Jan 11 (Reuters) - The dollar index rose on Thursday following unexpectedly strong U.S. CPI and below-forecast jobless claims, but it pulled back from its highs as the initial rebound in Treasury yields faded amid a risk-off response from stocks.
Two-year Treasury yields swung from new intraday highs to negative territory as the S&P500 turned tail after nearly trading the 2021 record highs. Meanwhile, Fed rate cut pricing actually increased, somewhat at odds with the inflation data.
Comments from Cleveland Fed President Loretta Mester, who told Bloomberg TV that March was "probably" too early for a rate cut, failed to perk up Treasury yields. Mester also said she expects inflation will continue to fall this year and Thursday's inflation didn't change her view of where the Fed is on policy.
Comments from Richmond Fed President Tom Barkin also suggested more progress is needed on inflation.
EUR/USD's initial rally on the U.S. data was roundly rejected exactly at 1.1000, but the subsequent slide to 1.0930 brought buyers by the kijun and 30-day moving average.

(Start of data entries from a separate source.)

-- ==== Sys2Proof/Machine/Integer.lean ====
section
/-!
DEFINITION. Dreko integer, predicate, control and system instructions (R327 to R346).
-/

namespace Sys2Proof.Machine

/-- Role numbers (R297). -/
def Role.code : Role → Nat
  | .idle => 0 | .housekeeper => 1 | .service => 2 | .backStair => 3 | .storage => 4 | .seal => 5
  | .maintenance => 6 | .annex => 7 | .annexPacket => 8

/-- Read a system register (R328); none for a number without one. -/
def State.sysReg (s : State) (t n : Nat) : Option (Word × State) :=
  let x := s.thread t
  match n with
  | 0x000 => some (BitVec.ofNat 64 t, s)
  | 0x001 => some (BitVec.ofNat 64 (coreOf t), s)
  | 0x002 => some (BitVec.ofNat 64 (Role.code x.role), s)
  | 0x003 => some (BitVec.ofNat 64 (s.groupOf t), s)
  | 0x004 => some (BitVec.ofNat 64 x.priority, s)
  | 0x008 => some (x.gen.setWidth 64, s)
  | 0x010 => some (BitVec.ofNat 64 (s.milliCycles (clusterOf t) / 1000), s)
  | 0x011 => some (x.retired, s)
  | 0x012 => some (BitVec.ofNat 64 (Tbl.get (fun _ => 2000) s.cores.freqMhz (clusterOf t)), s)
  | 0x018 => some (BitVec.ofNat 64 s.sr.debugLevel, s)
  | 0x019 => some (BitVec.ofNat 64 (b01 (s.isAnnex t)), s)
  | _ => none

/-- ADD (R334): gd := ga + gb. -/
def execAdd (x : Issue) (d : Greg) (a : Greg) (b : Greg) (s : State) : Res :=
  issue x (encR 0x01 d a b 0x00) s fun th =>
    putG s x d (th.rg a + th.rg b)

/-- SUB (R334): gd := ga − gb. -/
def execSub (x : Issue) (d : Greg) (a : Greg) (b : Greg) (s : State) : Res :=
  issue x (encR 0x01 d a b 0x01) s fun th =>
    putG s x d (th.rg a - th.rg b)

/-- AND (R334): Bitwise AND. -/
def execAnd (x : Issue) (d : Greg) (a : Greg) (b : Greg) (s : State) : Res :=
  issue x (encR 0x01 d a b 0x02) s fun th =>
    putG s x d (th.rg a &&& th.rg b)

/-- OR (R334): Bitwise OR. -/
def execOr (x : Issue) (d : Greg) (a : Greg) (b : Greg) (s : State) : Res :=
  issue x (encR 0x01 d a b 0x03) s fun th =>
    putG s x d (th.rg a ||| th.rg b)

/-- XOR (R334): Bitwise XOR. -/
def execXor (x : Issue) (d : Greg) (a : Greg) (b : Greg) (s : State) : Res :=
  issue x (encR 0x01 d a b 0x04) s fun th =>
    putG s x d (th.rg a ^^^ th.rg b)

/-- SHL (R334): Shift left by register. -/
def execShl (x : Issue) (d : Greg) (a : Greg) (b : Greg) (s : State) : Res :=
  issue x (encR 0x01 d a b 0x05) s fun th =>
    putG s x d (th.rg a <<< ((th.rg b).toNat % 64))

/-- SHR (R334): Logical shift right by register. -/
def execShr (x : Issue) (d : Greg) (a : Greg) (b : Greg) (s : State) : Res :=
  issue x (encR 0x01 d a b 0x06) s fun th =>
    putG s x d (th.rg a >>> ((th.rg b).toNat % 64))

/-- SRA (R334): Arithmetic shift right by register. -/
def execSra (x : Issue) (d : Greg) (a : Greg) (b : Greg) (s : State) : Res :=
  issue x (encR 0x01 d a b 0x07) s fun th =>
    putG s x d ((th.rg a).sshiftRight ((th.rg b).toNat % 64))

/-- MUL (R334): Low 64 bits of the product. -/
def execMul (x : Issue) (d : Greg) (a : Greg) (b : Greg) (s : State) : Res :=
  issue x (encR 0x01 d a b 0x08) s fun th =>
    putG s x d (th.rg a * th.rg b)

/-- MULHU (R334): High 64 bits of the unsigned product. -/
def execMulhu (x : Issue) (d : Greg) (a : Greg) (b : Greg) (s : State) : Res :=
  issue x (encR 0x01 d a b 0x09) s fun th =>
    putG s x d (BitVec.ofNat 64 ((th.rg a).toNat * (th.rg b).toNat / 2 ^ 64))

/-- DIVU (R334): Unsigned quotient on the core's divider. A zero divisor gives all ones. -/
def execDivu (x : Issue) (d : Greg) (a : Greg) (b : Greg) (s : State) : Res :=
  issue x (encR 0x01 d a b 0x0A) s fun th =>
    putG s x d (if th.rg b = 0 then BitVec.allOnes 64 else th.rg a / th.rg b)

/-- REMU (R334): Unsigned remainder on the core's divider. A zero divisor gives ga. -/
def execRemu (x : Issue) (d : Greg) (a : Greg) (b : Greg) (s : State) : Res :=
  issue x (encR 0x01 d a b 0x0B) s fun th =>
    putG s x d (if th.rg b = 0 then th.rg a else th.rg a % th.rg b)

/-- CLZ (R334): Count leading zero bits. -/
def execClz (x : Issue) (d : Greg) (a : Greg) (s : State) : Res :=
  issue x (encR 0x01 d a 0 0x0C) s fun th =>
    putG s x d (BitVec.ofNat 64 (clz64 (th.rg a) 64))

/-- POPC (R334): Count bits set. -/
def execPopc (x : Issue) (d : Greg) (a : Greg) (s : State) : Res :=
  issue x (encR 0x01 d a 0 0x0D) s fun th =>
    putG s x d (BitVec.ofNat 64 (popc64 (th.rg a) 64))

/-- BSWAP (R334): Reverse the 8 bytes. -/
def execBswap (x : Issue) (d : Greg) (a : Greg) (s : State) : Res :=
  issue x (encR 0x01 d a 0 0x0E) s fun th =>
    putG s x d (BitVec.ofNat 64 (swapBytes (th.rg a).toNat 8))

/-- SEXTB (R334): Sign-extend bits [7:0]. -/
def execSextb (x : Issue) (d : Greg) (a : Greg) (s : State) : Res :=
  issue x (encR 0x01 d a 0 0x10) s fun th =>
    putG s x d (((th.rg a).setWidth 8).signExtend 64)

/-- SEXTH (R334): Sign-extend bits [15:0]. -/
def execSexth (x : Issue) (d : Greg) (a : Greg) (s : State) : Res :=
  issue x (encR 0x01 d a 0 0x11) s fun th =>
    putG s x d (((th.rg a).setWidth 16).signExtend 64)

/-- SEXTW (R334): Sign-extend bits [31:0]. -/
def execSextw (x : Issue) (d : Greg) (a : Greg) (s : State) : Res :=
  issue x (encR 0x01 d a 0 0x12) s fun th =>
    putG s x d (((th.rg a).setWidth 32).signExtend 64)

/-- ADDI (R334): gd := ga + immediate. -/
def execAddi (x : Issue) (d : Greg) (a : Greg) (imm : BitVec 12) (s : State) : Res :=
  issue x (encI 0x02 d a imm.toNat) s fun th =>
    putG s x d (th.rg a + imm12 imm)

/-- ANDI (R334): Bitwise AND with immediate. -/
def execAndi (x : Issue) (d : Greg) (a : Greg) (imm : BitVec 12) (s : State) : Res :=
  issue x (encI 0x03 d a imm.toNat) s fun th =>
    putG s x d (th.rg a &&& imm12 imm)

/-- ORI (R334): Bitwise OR with immediate. -/
def execOri (x : Issue) (d : Greg) (a : Greg) (imm : BitVec 12) (s : State) : Res :=
  issue x (encI 0x04 d a imm.toNat) s fun th =>
    putG s x d (th.rg a ||| imm12 imm)

/-- XORI (R334): Bitwise XOR with immediate. -/
def execXori (x : Issue) (d : Greg) (a : Greg) (imm : BitVec 12) (s : State) : Res :=
  issue x (encI 0x05 d a imm.toNat) s fun th =>
    putG s x d (th.rg a ^^^ imm12 imm)

/-- SHLI (R334): Shift left by immediate. -/
def execShli (x : Issue) (d : Greg) (a : Greg) (n : BitVec 6) (s : State) : Res :=
  issue x (encI 0x06 d a n.toNat) s fun th =>
    putG s x d (th.rg a <<< n.toNat)

/-- SHRI (R334): Logical shift right by immediate. -/
def execShri (x : Issue) (d : Greg) (a : Greg) (n : BitVec 6) (s : State) : Res :=
  issue x (encI 0x06 d a (0x400 + n.toNat)) s fun th =>
    putG s x d (th.rg a >>> n.toNat)

/-- SRAI (R334): Arithmetic shift right by immediate. -/
def execSrai (x : Issue) (d : Greg) (a : Greg) (n : BitVec 6) (s : State) : Res :=
  issue x (encI 0x06 d a (0x800 + n.toNat)) s fun th =>
    putG s x d ((th.rg a).sshiftRight n.toNat)

/-- LDI (R334): gd := signed immediate. -/
def execLdi (x : Issue) (d : Greg) (imm : BitVec 17) (s : State) : Res :=
  issue x (encK 0x07 d imm.toNat) s fun _ =>
    putG s x d (imm17 imm)

/-- LSH16 (R334): gd := (gd << 16) OR 16-bit immediate. -/
def execLsh16 (x : Issue) (d : Greg) (imm : BitVec 16) (s : State) : Res :=
  issue x (encK 0x08 d imm.toNat) s fun th =>
    putG s x d ((th.rg d <<< 16) ||| imm.setWidth 64)

/-- CMP_EQ (R334): Predicate := ga = gb. -/
def execCmpEq (x : Issue) (d : Preg) (a : Greg) (b : Greg) (s : State) : Res :=
  issue x (encR 0x09 d a b 0x00) s fun th =>
    putP s x d (Cond.eq.holds (th.rg a) (th.rg b))

/-- CMP_NE (R334): Predicate := ga ≠ gb. -/
def execCmpNe (x : Issue) (d : Preg) (a : Greg) (b : Greg) (s : State) : Res :=
  issue x (encR 0x09 d a b 0x01) s fun th =>
    putP s x d (Cond.ne.holds (th.rg a) (th.rg b))

/-- CMP_LTU (R334): Predicate := ga < gb unsigned. -/
def execCmpLtu (x : Issue) (d : Preg) (a : Greg) (b : Greg) (s : State) : Res :=
  issue x (encR 0x09 d a b 0x02) s fun th =>
    putP s x d (Cond.ltu.holds (th.rg a) (th.rg b))

/-- CMP_LTS (R334): Predicate := ga < gb signed. -/
def execCmpLts (x : Issue) (d : Preg) (a : Greg) (b : Greg) (s : State) : Res :=
  issue x (encR 0x09 d a b 0x03) s fun th =>
    putP s x d (Cond.lts.holds (th.rg a) (th.rg b))

/-- CMP_GEU (R334): Predicate := ga ≥ gb unsigned. -/
def execCmpGeu (x : Issue) (d : Preg) (a : Greg) (b : Greg) (s : State) : Res :=
  issue x (encR 0x09 d a b 0x04) s fun th =>
    putP s x d (Cond.geu.holds (th.rg a) (th.rg b))

/-- CMP_GES (R334): Predicate := ga ≥ gb signed. -/
def execCmpGes (x : Issue) (d : Preg) (a : Greg) (b : Greg) (s : State) : Res :=
  issue x (encR 0x09 d a b 0x05) s fun th =>
    putP s x d (Cond.ges.holds (th.rg a) (th.rg b))

/-- CMP_TEST (R334): Predicate := (ga AND gb) ≠ 0. -/
def execCmpTest (x : Issue) (d : Preg) (a : Greg) (b : Greg) (s : State) : Res :=
  issue x (encR 0x09 d a b 0x06) s fun th =>
    putP s x d (Cond.test.holds (th.rg a) (th.rg b))

/-- CMPI_EQ (R334): Predicate := ga = immediate. -/
def execCmpiEq (x : Issue) (d : Preg) (a : Greg) (imm : BitVec 12) (s : State) : Res :=
  issue x (encI 0x0A d a imm.toNat) s fun th =>
    putP s x d (Cond.eq.holds (th.rg a) (imm12 imm))

/-- CMPI_NE (R334): Predicate := ga ≠ immediate. -/
def execCmpiNe (x : Issue) (d : Preg) (a : Greg) (imm : BitVec 12) (s : State) : Res :=
  issue x (encI 0x0A (8 + d) a imm.toNat) s fun th =>
    putP s x d (Cond.ne.holds (th.rg a) (imm12 imm))

/-- CMPI_LTS (R334): Predicate := ga < immediate signed. -/
def execCmpiLts (x : Issue) (d : Preg) (a : Greg) (imm : BitVec 12) (s : State) : Res :=
  issue x (encI 0x0A (16 + d) a imm.toNat) s fun th =>
    putP s x d (Cond.lts.holds (th.rg a) (imm12 imm))

/-- CMPI_LTU (R334): Predicate := ga < immediate unsigned. -/
def execCmpiLtu (x : Issue) (d : Preg) (a : Greg) (imm : BitVec 12) (s : State) : Res :=
  issue x (encI 0x0A (24 + d) a imm.toNat) s fun th =>
    putP s x d (Cond.ltu.holds (th.rg a) (imm12 imm))

/-- PAND (R334): Predicate AND. -/
def execPand (x : Issue) (d : Preg) (a : Preg) (b : Preg) (s : State) : Res :=
  issue x (encR 0x0B d a b 0x00) s fun th =>
    putP s x d (th.rp a && th.rp b)

/-- POR (R334): Predicate OR. -/
def execPor (x : Issue) (d : Preg) (a : Preg) (b : Preg) (s : State) : Res :=
  issue x (encR 0x0B d a b 0x01) s fun th =>
    putP s x d (th.rp a || th.rp b)

/-- PXOR (R334): Predicate XOR. -/
def execPxor (x : Issue) (d : Preg) (a : Preg) (b : Preg) (s : State) : Res :=
  issue x (encR 0x0B d a b 0x02) s fun th =>
    putP s x d (th.rp a != th.rp b)

/-- PNOT (R334): Predicate NOT. -/
def execPnot (x : Issue) (d : Preg) (a : Preg) (s : State) : Res :=
  issue x (encR 0x0B d a 0 0x03) s fun th =>
    putP s x d (!th.rp a)

/-- PGET (R334): Copies the predicates into gd. p0 reads 1. -/
def execPget (x : Issue) (d : Greg) (s : State) : Res :=
  issue x (encR 0x0B d 0 0 0x04) s fun th =>
    putG s x d ((th.p ||| 1).setWidth 64)

/-- PSET (R334): Sets p1 to p7 from ga. -/
def execPset (x : Issue) (a : Greg) (s : State) : Res :=
  issue x (encR 0x0B 0 a 0 0x05) s fun th =>
    own s x { s.thread x.thread with p := (th.rg a).setWidth 8 &&& 0xFE }

/-- J (R333): Branch by a signed instruction offset. -/
def execJ (x : Issue) (off : BitVec 22) (s : State) : Res :=
  issue x (0x0C * 2 ^ 22 + off.toNat) s fun th =>
    .jump s (th.pc + off22 off)

/-- JAL (R333): Branch and write the return address to g30. -/
def execJal (x : Issue) (off : BitVec 22) (s : State) : Res :=
  issue x (0x0D * 2 ^ 22 + off.toNat) s fun th =>
    .jump (s.setThread x.thread ((s.thread x.thread).wg 30 ((th.pc + 4).setWidth 64))) (th.pc + off22 off)

/-- JR (R334): Jump to ga and write the return address. A target that is not 4-byte aligned faults. -/
def execJr (x : Issue) (d : Greg) (a : Greg) (s : State) : Res :=
  issue x (encR 0x0E d a 0 0x00) s fun th =>
    if (th.rg a).toNat % 4 ≠ 0 then .fault s .alignment (th.rg a).toNat
    else .jump (s.setThread x.thread ((s.thread x.thread).wg d ((th.pc + 4).setWidth 64))) ((th.rg a).setWidth 32)

/-- PARK (R341): Parks the thread until the time value reaches ga. A deadline already reached does not park. -/
def execPark (x : Issue) (a : Greg) (s : State) : Res :=
  issue x (encR 0x24 0 a 0 0x00) s fun th =>
    if s.now.value ≥ (th.rg a).toNat then .done s
    else .wait (s.setThread x.thread { s.thread x.thread with state := .parked, deadline := some (th.rg a).toNat })

/-- YIELD (R342): Yields issue to other ready threads of the same priority. Issue order is timing, which the commands give (log entry 11). -/
def execYield (x : Issue) (s : State) : Res :=
  issue x (encR 0x24 0 0 0 0x01) s fun _ =>
    .done s

/-- TIMENS (R341): Returns the time value. -/
def execTimens (x : Issue) (d : Greg) (s : State) : Res :=
  issue x (encR 0x24 d 0 0 0x02) s fun _ =>
    putG s x d (BitVec.ofNat 64 s.now.value)

/-- BRK (R343): Halts the thread at debug level 1 or 2, faults at level 0. -/
def execBrk (x : Issue) (s : State) : Res :=
  issue x (encR 0x24 0 0 0 0x03) s fun _ =>
    if s.sr.debugLevel = 0 then .fault s .breakpointLocked 0
    else .done (s.setThread x.thread { s.thread x.thread with halted := true })

/-- TRESEAT (R344): Reseats the thread that ga names. A thread that reseats itself issues no further instruction. -/
def execTreseat (x : Issue) (a : Greg) (s : State) : Res :=
  issue x (encR 0x24 0 a 0 0x04) s fun th =>
    if s.isAnnex x.thread then .fault s .privileged 0
    else
      let t := (th.rg a).toNat % 2048
      if (s.thread t).state = .reseating ∨ (s.thread t).role = .idle then .done s
      else if t = x.thread.val then .wait (s.reseat t)
      else .done (s.reseat t)

/-- IFLUSH (R344): Invalidates the core's instruction cache. The model fetches every instruction from the code region, so there is no cache to empty. -/
def execIflush (x : Issue) (s : State) : Res :=
  issue x (encR 0x24 0 0 0 0x05) s fun _ =>
    if s.isAnnex x.thread then .fault s .privileged 0 else .done s

/-- FENCE (R306): Waits until every earlier store and atomic is acknowledged. Stores of the model take effect at once, so every earlier one is acknowledged. -/
def execFence (x : Issue) (s : State) : Res :=
  issue x (encR 0x24 0 0 0 0x06) s fun _ =>
    .done s

/-- MFS (R329): Reads a system register. -/
def execMfs (x : Issue) (d : Greg) (n : BitVec 12) (s : State) : Res :=
  issue x (encI 0x25 d 0 n.toNat) s fun _ =>
    match s.sysReg x.thread n.toNat with
    | some v => .done (v.2.setThread x.thread ((v.2.thread x.thread).wg d v.1))
    | none => .fault s .illegal 0

/-- MTS (R329): Writes the GEN system register. -/
def execMts (x : Issue) (a : Greg) (n : BitVec 12) (s : State) : Res :=
  issue x (encI 0x26 0 a n.toNat) s fun th =>
    if n = 8 then own s x { s.thread x.thread with gen := (th.rg a).setWidth 16 } else .fault s .illegal 0

end Sys2Proof.Machine
end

At this point in New York afternoon trading EUR/USD is down 0.14%, as normally supportive higher 2-year bund-Treasury yield spreads were offset by demand for the haven dollar.
Germany's IfW Kiel's trade policy research centre institute on Thursday said its trade indicator showed how Red Sea attacks were weighing more on European Union trade than the U.S.
USD/JPY rose 0.1%, but was off earlier 146.41 highs that pierced key resistance at 146.00/10, the Dec. 13 dovish Fed day high and 50% of the November-December collapse. A close above those hurdles could put in play the 61.8% and 100-DMA at 147.47/39.
Thursday's 145 low by prior resistance now offers good support.
Sterling was flat, with Thursday's highs again coming up short of December's 1.2925 trend high, though initial losses due the U.S. data then retraced. The macro focus now shifts to UK CPI and U.S. retail sales release on Dec. 17.
Aussie fell 0.5% amid risk-off flows and variousgeopoliticalrisks.
Friday's data features China inflation, trade, total social financing and FDI before U.S. overall and core PPI forecast 0.1% and 0.2% month-on-month.